If a line of the entries below includes the word "three", it counts; state the total and nothing further.

#### Given data ####

-- ==== Sys2Proof/Machine/Flags.lean ====
section
/-! DEFINITION. The values written to `VF` as a flag (spec/10_state.md R22), each exactly 0 or 1. -/

namespace Sys2Proof.Machine

/-- A condition as a flag byte. -/
def flagByte (c : Bool) : Byte := if c then 1 else 0

/-- 8XY4: 1 if the sum passes 255 (R166). -/
def carryFlag (a b : Byte) : Byte := flagByte (decide (a.toNat + b.toNat > 255))

/-- 8XY5 and 8XY7: 1 if `a - b` does not borrow, that is `a >= b` (R167, R169). -/
def notBorrowFlag (a b : Byte) : Byte := flagByte (decide (a.toNat ≥ b.toNat))

/-- 8XY6: bit 0, the bit shifted out to the right (R168). -/
def lowBitFlag (a : Byte) : Byte := flagByte (a.getLsbD 0)

/-- 8XYE: bit 7, the bit shifted out to the left (R170). -/
def highBitFlag (a : Byte) : Byte := flagByte (a.getLsbD 7)

/-- `(a + b) mod 256` (R172). -/
def addWrap (a b : Byte) : Byte := BitVec.ofNat 8 (a.toNat + b.toNat)

/-- `(a - b) mod 256` (R172). -/
def subWrap (a b : Byte) : Byte := BitVec.ofNat 8 (a.toNat + 256 - b.toNat)

/-- `a >> 1`, bit 7 becomes 0 (R168). -/
def shiftRight1 (a : Byte) : Byte := BitVec.ofNat 8 (a.toNat / 2)

/-- `(a << 1) mod 256`, bit 0 becomes 0 (R170). -/
def shiftLeft1 (a : Byte) : Byte := BitVec.ofNat 8 (a.toNat * 2)

end Sys2Proof.Machine
end

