-- ==== Sys2Proof/Machine/Dispatch.lean ====
section
/-! DEFINITION. One arm per instruction (spec/30_encoding.md R95), each the call of its meaning. -/

namespace Sys2Proof.Machine

def exec (i : Instr) (s : State) : Host.Outcome State Fault Refusal :=
  match i with
  | .cls => Sys2Proof.Machine.execCls s
  | .ret => Sys2Proof.Machine.execRet s
  | .jp nnn => Sys2Proof.Machine.execJp nnn s
  | .call nnn => Sys2Proof.Machine.execCall nnn s
  | .seByte x nn => Sys2Proof.Machine.execSeByte x nn s
  | .sneByte x nn => Sys2Proof.Machine.execSneByte x nn s
  | .seReg x y => Sys2Proof.Machine.execSeReg x y s
  | .ldByte x nn => Sys2Proof.Machine.execLdByte x nn s
  | .addByte x nn => Sys2Proof.Machine.execAddByte x nn s
  | .ldReg x y => Sys2Proof.Machine.execLdReg x y s
  | .orReg x y => Sys2Proof.Machine.execOrReg x y s
  | .andReg x y => Sys2Proof.Machine.execAndReg x y s
  | .xorReg x y => Sys2Proof.Machine.execXorReg x y s
  | .addReg x y => Sys2Proof.Machine.execAddReg x y s
  | .subReg x y => Sys2Proof.Machine.execSubReg x y s
  | .shr x y => Sys2Proof.Machine.execShr x y s
  | .subnReg x y => Sys2Proof.Machine.execSubnReg x y s
  | .shl x y => Sys2Proof.Machine.execShl x y s
  | .sneReg x y => Sys2Proof.Machine.execSneReg x y s
  | .ldI nnn => Sys2Proof.Machine.execLdI nnn s
  | .jpV0 nnn => Sys2Proof.Machine.execJpV0 nnn s
  | .rnd x nn => Sys2Proof.Machine.execRnd x nn s
  | .drw x y n => Sys2Proof.Machine.execDrw x y n s
  | .skp x => Sys2Proof.Machine.execSkp x s
  | .sknp x => Sys2Proof.Machine.execSknp x s
  | .getDelay x => Sys2Proof.Machine.execGetDelay x s
  | .waitKey x => Sys2Proof.Machine.execWaitKey x s
  | .setDelay x => Sys2Proof.Machine.execSetDelay x s
  | .setSound x => Sys2Proof.Machine.execSetSound x s
  | .addI x => Sys2Proof.Machine.execAddI x s
  | .ldFont x => Sys2Proof.Machine.execLdFont x s
  | .bcd x => Sys2Proof.Machine.execBcd x s
  | .storeRegs x => Sys2Proof.Machine.execStoreRegs x s
  | .loadRegs x => Sys2Proof.Machine.execLoadRegs x s

end Sys2Proof.Machine
end

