-- ==== Sys2Proof/Laws/Constants.lean ====
section
/-! SUPPORT. The fixed parameters of R4 as numbers, for `simp` and `omega`. -/

namespace Sys2Proof.Config

@[simp] theorem memSize_eq : memSize = 4096 := rfl
@[simp] theorem pcReset_eq : pcReset = 512 := rfl
@[simp] theorem romMax_eq : romMax = 3584 := rfl
@[simp] theorem glyphBytes_eq : glyphBytes = 5 := rfl
theorem stackDepth_eq : stackDepth = 16 := rfl
theorem fontSize_eq : fontSize = 80 := rfl
theorem fbWidth_eq : fbWidth = 64 := rfl
theorem fbHeight_eq : fbHeight = 32 := rfl

end Sys2Proof.Config
end

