/-- The registers after a subtraction `a - b` into `V[X]`, whichever registers `a` and `b` come from. -/
theorem State.reg_subtract (s : State) (x : Reg) (a b : Byte) (r : Reg) :
    ((((s.setReg x (subWrap a b)).setFlag (notBorrowFlag a b)).advance.reg r).toNat : Int) =
      if r = 15 then (if a.toNat ≥ b.toNat then 1 else 0)
      else if r = x then ((a.toNat : Int) - b.toNat) % 256
      else (s.reg r).toNat := by
  rw [State.reg_result_then_flag]
  split
  · rw [notBorrowFlag_toNat, Nat.cast_ite, Nat.cast_one, Nat.cast_zero]
  · split
    · exact subWrap_toNat a b
    · rfl

/-- Settles O29: the two subtractions differ in which operand is taken from which. -/
theorem subtractResults : Obligations.SubtractResults := by
  intro x y s
  have same (b f : Byte) : SameBut [.regs, .pc] s ((s.setReg x b).setFlag f).advance := (SameBut.refl _ s).setReg.setFlag.advance
  exact ⟨⟨_, rfl, same _ _, rfl, s.reg_subtract x _ _⟩, ⟨_, rfl, same _ _, rfl, s.reg_subtract x _ _⟩⟩

theorem shiftRight1_lowBitFlag_toNat (a : Byte) : (shiftRight1 (lowBitFlag a)).toNat = 0 := by
  rw [shiftRight1_toNat, lowBitFlag_toNat]
  omega

theorem shiftLeft1_highBitFlag_toNat (a : Byte) : (shiftLeft1 (highBitFlag a)).toNat = 2 * (a.toNat / 128) := by
  rw [shiftLeft1_toNat, highBitFlag_toNat]
  omega

/-- Settles O30: the shift is written last, of the flag itself when X is 15. -/
theorem shiftResults : Obligations.ShiftResults := by
  intro x y s
  have same (f b : Byte) : SameBut [.regs, .pc] s ((s.setFlag f).setReg x b).advance := (SameBut.refl _ s).setFlag.setReg.advance
  refine ⟨⟨_, rfl, same _ _, rfl, fun r => ?_⟩, ⟨_, rfl, same _ _, rfl, fun r => ?_⟩⟩
  · rw [State.reg_flag_then_shift s x _ shiftRight1, apply_ite BitVec.toNat, apply_ite BitVec.toNat, apply_ite BitVec.toNat,
      shiftRight1_lowBitFlag_toNat, shiftRight1_toNat, lowBitFlag_toNat]
  · rw [State.reg_flag_then_shift s x _ shiftLeft1, apply_ite BitVec.toNat, apply_ite BitVec.toNat, apply_ite BitVec.toNat,
      shiftLeft1_highBitFlag_toNat, shiftLeft1_toNat, highBitFlag_toNat]

end Sys2Proof.Machine
end

section
/-! The jumps, the return and the register skips (R140, R141, R143 to R147), the full stack (R142, R253), and the call and return
pair (R148). -/

namespace Sys2Proof.Machine

/-- 00EE with the entry `n` the newest in use. -/
theorem execRet_of_sp_succ {s : State} {n : Nat} (hn : n < Config.stackDepth) (hsp : s.sp.val = n + 1) :
    execRet s = .next (State.setPc { s with sp := ⟨n, Nat.lt_succ_of_lt hn⟩ } s.stk[n]) := by
  obtain ⟨hzero, -⟩ | ⟨m, _, hm, e⟩ := execRet_cases s
  · omega
  · obtain rfl : m = n := by omega
    exact e

/-- Settles O23: the entry the return pops is the one the call pushed. -/
theorem callThenReturnContinues : Obligations.CallThenReturnContinues := by
  intro nnn s h
  obtain ⟨_, e⟩ | ⟨hfull, -⟩ := execCall_cases nnn s
  · refine ⟨_, e, fun t' hsp hentry => ⟨_, execRet_of_sp_succ h (congrArg Fin.val hsp), ?_, rfl⟩⟩
    calc t'.stk[s.sp.val]
      _ = (s.stk.set s.sp.val (s.pc + 2))[s.sp.val] := hentry
      _ = s.pc + 2 := Vector.getElem_set_self h
  · exact absurd hfull (Nat.ne_of_lt h)

theorem jumpTarget_toNat (nnn : Addr) (s : State) :
    (nnn + s.jumpOffset).toNat = (nnn.toNat + (s.reg 0).toNat) % 65536 := by
  rw [BitVec.toNat_add, State.jumpOffset, zext16_toNat]

/-- Settles O19: both jumps write `PC` alone. -/
theorem jumpResults : Obligations.JumpResults := by
  intro nnn s
  have same (a : Addr) : SameBut [.pc] s (s.setPc a) := (SameBut.refl _ s).setPc
  exact ⟨⟨_, rfl, same _, rfl⟩, ⟨_, rfl, same _, jumpTarget_toNat nnn s⟩⟩

/-- Settles O21, from the two ends of 2NNN: with no free entry it is the fault. -/
theorem callOverflowFaults : Obligations.CallOverflowFaults := by
  intro nnn s hsp
  obtain ⟨hfree, -⟩ | ⟨-, e⟩ := execCall_cases nnn s
  · exact absurd hsp (Nat.ne_of_lt hfree)
  · exact ⟨_, e, latches_takeFault _ _ _⟩

/-- Settles O22, from the two ends of 00EE: an entry is in use, or none is. -/
theorem returnResult : Obligations.ReturnResult := by
  refine fun s => ⟨fun n hsp => ?_, fun hsp => ?_⟩
  · exact ⟨_, execRet_of_sp_succ n.isLt hsp, (SameBut.refl _ s).setStack.setPc, rfl, rfl, rfl⟩
  · obtain ⟨-, e⟩ | ⟨m, _, hm, -⟩ := execRet_cases s
    · exact ⟨_, e, latches_takeFault _ _ _⟩
    · omega

theorem State.skipIf_decide_pc (s : State) (p : Prop) [Decidable p] :
    (s.skipIf (decide p)).pc = if p then s.pc + 4 else s.pc + 2 := by
  simp

theorem State.skipIf_decide_not_pc (s : State) (p : Prop) [Decidable p] :
    (s.skipIf (decide ¬p)).pc = if p then s.pc + 2 else s.pc + 4 := by
  rw [State.skipIf_decide_pc, ite_not]

/-- Settles O24: 3XNN and 5XY0 skip on equality, 4XNN and 9XY0 on its negation. -/
theorem registerSkipResults : Obligations.RegisterSkipResults := by
  intro x y nn s
  have same (c : Bool) : SameBut [.pc] s (s.skipIf c) := (SameBut.refl _ s).skipIf
  exact ⟨⟨_, rfl, same _, s.skipIf_decide_pc _⟩, ⟨_, rfl, same _, s.skipIf_decide_not_pc _⟩,
    ⟨_, rfl, same _, s.skipIf_decide_pc _⟩, ⟨_, rfl, same _, s.skipIf_decide_not_pc _⟩⟩

end Sys2Proof.Machine
end

section
/-! 6XNN, 7XNN, 8XY0 to 8XY3 and CXNN: one write of `V[X]`, and no flag (R160 to R165, R171). -/

namespace Sys2Proof.Machine

theorem State.sameBut_setReg_advance (s : State) (x : Reg) (b : Byte) : SameBut [.regs, .pc] s (s.setReg x b).advance :=
  (SameBut.refl _ s).setReg.advance

/-- Settles O26: the three forms write `V[X]` alone, and differ in the byte they write. -/
theorem loadAddCopyResults : Obligations.LoadAddCopyResults := by
  intro x y nn s
  have same (b : Byte) := s.sameBut_setReg_advance x b
  refine ⟨⟨_, rfl, same _, rfl, fun r => s.setReg_reg x r _⟩, ⟨_, rfl, same _, rfl, fun r => ?_⟩,
    ⟨_, rfl, same _, rfl, fun r => s.setReg_reg x r _⟩⟩
  rw [State.advance_reg, State.setReg_reg, apply_ite BitVec.toNat, addWrap_toNat]

/-- A write of `V[X]` whose byte has the bits `f`. -/
theorem State.setReg_advance_bits (s : State) (x : Reg) {b : Byte} {f : Nat → Bool} (hb : ∀ j, b.getLsbD j = f j) :
    SameBut [.regs, .pc] s (s.setReg x b).advance ∧ (s.setReg x b).advance.pc = s.pc + 2 ∧
      (∀ r, r ≠ x → (s.setReg x b).advance.reg r = s.reg r) ∧ ∀ j < 8, ((s.setReg x b).advance.reg x).getLsbD j = f j := by
  refine ⟨s.sameBut_setReg_advance x b, rfl, fun r hr => ?_, fun j _ => ?_⟩
  · rw [State.advance_reg, State.setReg_reg, if_neg hr]
  · rw [State.advance_reg, State.setReg_reg, if_pos rfl, hb]

/-- Settles O27, from the bits of the three operations on bytes. -/
theorem bitwiseResults : Obligations.BitwiseResults := fun x _ s =>
  ⟨⟨_, rfl, s.setReg_advance_bits x fun _ => BitVec.getLsbD_or⟩,
    ⟨_, rfl, s.setReg_advance_bits x fun _ => BitVec.getLsbD_and⟩,
    ⟨_, rfl, s.setReg_advance_bits x fun _ => BitVec.getLsbD_xor⟩⟩

/-- Settles O31: the free byte is read from the state, so nothing is assumed of it. -/
theorem randomResult : Obligations.RandomResult := fun x _ s =>
  ⟨_, rfl, s.setReg_advance_bits x fun _ => BitVec.getLsbD_and⟩

end Sys2Proof.Machine
end

section
/-! ANNN, FX1E and FX29: one write of `I`, and no flag (R190 to R192); and FX65 after FX55 with the same `I` (R302). -/

namespace Sys2Proof.Machine

theorem State.sameBut_setIndex_advance (s : State) (a : Addr) : SameBut [.index, .pc] s (s.setIndex a).advance :=
  (SameBut.refl _ s).setIndex.advance

/-- Settles O38, from O35 and O36: the load finds its base and its run as the store left them. -/
theorem storeThenLoadRoundTrip : Obligations.StoreThenLoadRoundTrip := by
  intro x s hfits
  obtain ⟨t, hstore, same, -, hstored, -⟩ := storeRegsResult x s hfits
  refine ⟨t, hstore, fun t' hindex hbytes => ?_⟩
  have hbase : t'.base = s.base := congrArg BitVec.toNat (hindex.trans (same.index (by decide)))
  obtain ⟨u, hload, -, -, hregs, huindex⟩ := loadRegsResult x t' (by rwa [RunFits, hbase])
  refine ⟨u, hload, fun r hr => ?_, by rw [huindex, hbase]⟩
  calc u.reg r
    _ = t'.byteAt (s.base + r.val) := by rw [hregs, if_pos hr, hbase]
    _ = t.byteAt (s.base + r.val) := hbytes _ (Nat.le_add_right _ _) (Nat.add_le_add_left hr _)
    _ = s.reg r := hstored r hr

theorem indexPlusReg_toNat (s : State) (x : Reg) :
    (s.index + zext16 (s.reg x)).toNat = (s.index.toNat + (s.reg x).toNat) % 65536 := by
  rw [BitVec.toNat_add, zext16_toNat]
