-- ==== Sys2Proof/Machine/Ops.lean ====
section
/-! DEFINITION. The named operations over memory, registers and the step's result, and RAISING A FAULT
(spec/60_exceptions.md R193). -/

namespace Sys2Proof.Machine

open Sys2Proof

/-- What an offset below the length that no cell lists holds (log entry 6). -/
def unlistedByte : Byte := 0

/-- The byte a list of cells gives an address. -/
def lookupCell (a : Nat) : List Host.Cell → Byte
  | [] => unlistedByte
  | c :: cs => if c.1 = a then c.2 else lookupCell a cs

/-- The byte at an offset; `none` at or past the length, where no byte exists (R11, R50). -/
def Memory.read (m : Memory) (a : Nat) : Option Byte :=
  if a < m.len then some (lookupCell a m.cells) else none

/-- The bytes from an offset on, at most `n` of them, as far as they exist. -/
def Memory.slice (m : Memory) (a : Nat) : Nat → List Byte
  | 0 => []
  | n + 1 =>
    match m.read a with
    | none => []
    | some b => b :: m.slice (a + 1) n

/-- The cells are at strictly rising addresses in `[lo, hi)` and none holds what an unlisted address reads as. -/
def cellsOk (lo hi : Nat) : List Host.Cell → Bool
  | [] => true
  | c :: cs => decide (lo ≤ c.1) && decide (c.1 < hi) && decide (c.2 ≠ unlistedByte) && cellsOk (c.1 + 1) hi cs

/-- The canonical form: equal byte sequences are equal data. -/
def Memory.wf (m : Memory) : Bool := cellsOk 0 m.len m.cells

/-- The empty byte sequence. -/
def Memory.empty : Memory := ⟨0, []⟩

/-- A byte put at the end (R40, `append_byte`). -/
def Memory.push (m : Memory) (b : Byte) : Memory where
  len := m.len + 1
  cells := if b = unlistedByte then m.cells else m.cells ++ [(m.len, b)]

/-- `n` zero bytes put at the end (R181). -/
def Memory.grow (m : Memory) (n : Nat) : Memory := { m with len := m.len + n }

/-- The byte sequence of a list (R40, `load`). -/
def Memory.ofBytes (bs : List Byte) : Memory := bs.foldl Memory.push Memory.empty

/-- Cells with one address's byte replaced, in canonical form: a byte that an unlisted address reads as is
not listed. -/
def setCell (a : Nat) (b : Byte) : List Host.Cell → List Host.Cell
  | [] => if b = unlistedByte then [] else [(a, b)]
  | c :: cs =>
    if a < c.1 then (if b = unlistedByte then c :: cs else (a, b) :: c :: cs)
    else if a = c.1 then (if b = unlistedByte then cs else (a, b) :: cs)
    else c :: setCell a b cs

/-- One byte written at an offset, the sequence lengthened by zero bytes to reach it. No instruction and no host
command does this (R52, R62): it only places a word to fetch (`placeWord`, log entry 21). -/
def Memory.write (m : Memory) (a : Nat) (b : Byte) : Memory where
  len := max m.len (a + 1)
  cells := setCell a b m.cells

/-- The bytes `bs` stand in the sequence from offset `a` on. -/
def Memory.Holds (m : Memory) (a : Nat) (bs : List Byte) : Prop := ∀ k, k < bs.length → m.read (a + k) = bs[k]?

/-- Bytes written from an offset on. -/
def Memory.writeAll (m : Memory) (a : Nat) : List Byte → Memory
  | [] => m
  | b :: bs => (m.write a b).writeAll (a + 1) bs

/-- x[i] (R11). -/
def State.x (s : State) (r : RegIndex) : Word := s.regs[r.val]

/-- x[i] <- v (R11). -/
def State.setX (s : State) (r : RegIndex) (v : Word) : State := { s with regs := s.regs.set r.val v }

/-- FLAG <- b (R31). -/
def State.setFlag (s : State) (b : Bool) : State := { s with flag := b }

/-- REM <- v (R32). -/
def State.setRem (s : State) (v : Word) : State := { s with rem := v }

/-- pc <- target (R11). -/
def State.setPc (s : State) (t : Offset) : State := { s with pc := t }

/-- pc moved over `n` fetched bytes (R27). -/
def State.advance (s : State) (n : Nat) : State := s.setPc (s.pc + BitVec.ofNat 64 n)

/-- HEAP <- h (R181). -/
def State.setHeap (s : State) (h : Memory) : State := { s with heap := h }

/-- The state with the step's result as its output (R110; log entry 4). -/
def State.answer (s : State) (r : StepResult) : State := { s with out := some r }

/-- FAULT <- F, with the result Halted(Fault(F)); nothing else is written (R193). -/
def State.raised (s : State) (f : VmFault) : State :=
  { s with fault := some f, out := some (.halted (.fault f)) }

/-- `return Continue`. -/
def complete (s : State) : Host.Outcome State Fault Refusal := .next (s.answer .continue)

/-- `return Halted(r)`. -/
def halt (r : HaltReason) (s : State) : Host.Outcome State Fault Refusal := .next (s.answer (.halted r))

/-- `raise F` (R193): the one way a fault is taken. pc stays where the step had got to. No control is
transferred and no instruction returns (R196, R197); only reset and the host's `load` clear the latch (R30;
`clearLatch`, used by `loadWith` in Machine/HostPort.lean). -/
def raise (f : VmFault) (s : State) : Host.Outcome State Fault Refusal := .next (s.raised f)

/-- FAULT <- None, the host's way out of a fault (R30, R197). -/
def State.clearLatch (s : State) : State := { s with fault := none }

/-- The next state of an outcome, if it is one. -/
def nextState? : Host.Outcome State Fault Refusal → Option State
  | .next s => some s
  | .fault _ => none
  | .refused _ => none

end Sys2Proof.Machine
end

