-- ==== Sys2Proof/Machine/Step.lean ====
section
/-! DEFINITION. The machine's step at the default opcode map, and the placing of a word to fetch; both only call
Machine/Fetch.lean. -/

namespace Sys2Proof.Machine

open Sys2Proof

/-- One step at the default OPCODE_MAP of R74 (log entry 1). -/
def step (s : State) : Host.Outcome State Fault Refusal := stepWith OpcodeMap.default s

/-- The state whose next step fetches and runs the instruction word. -/
def State.withFetchWord (s : State) (nbits w : Nat) : State := placeWord s nbits w

end Sys2Proof.Machine
end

####

Task answer
2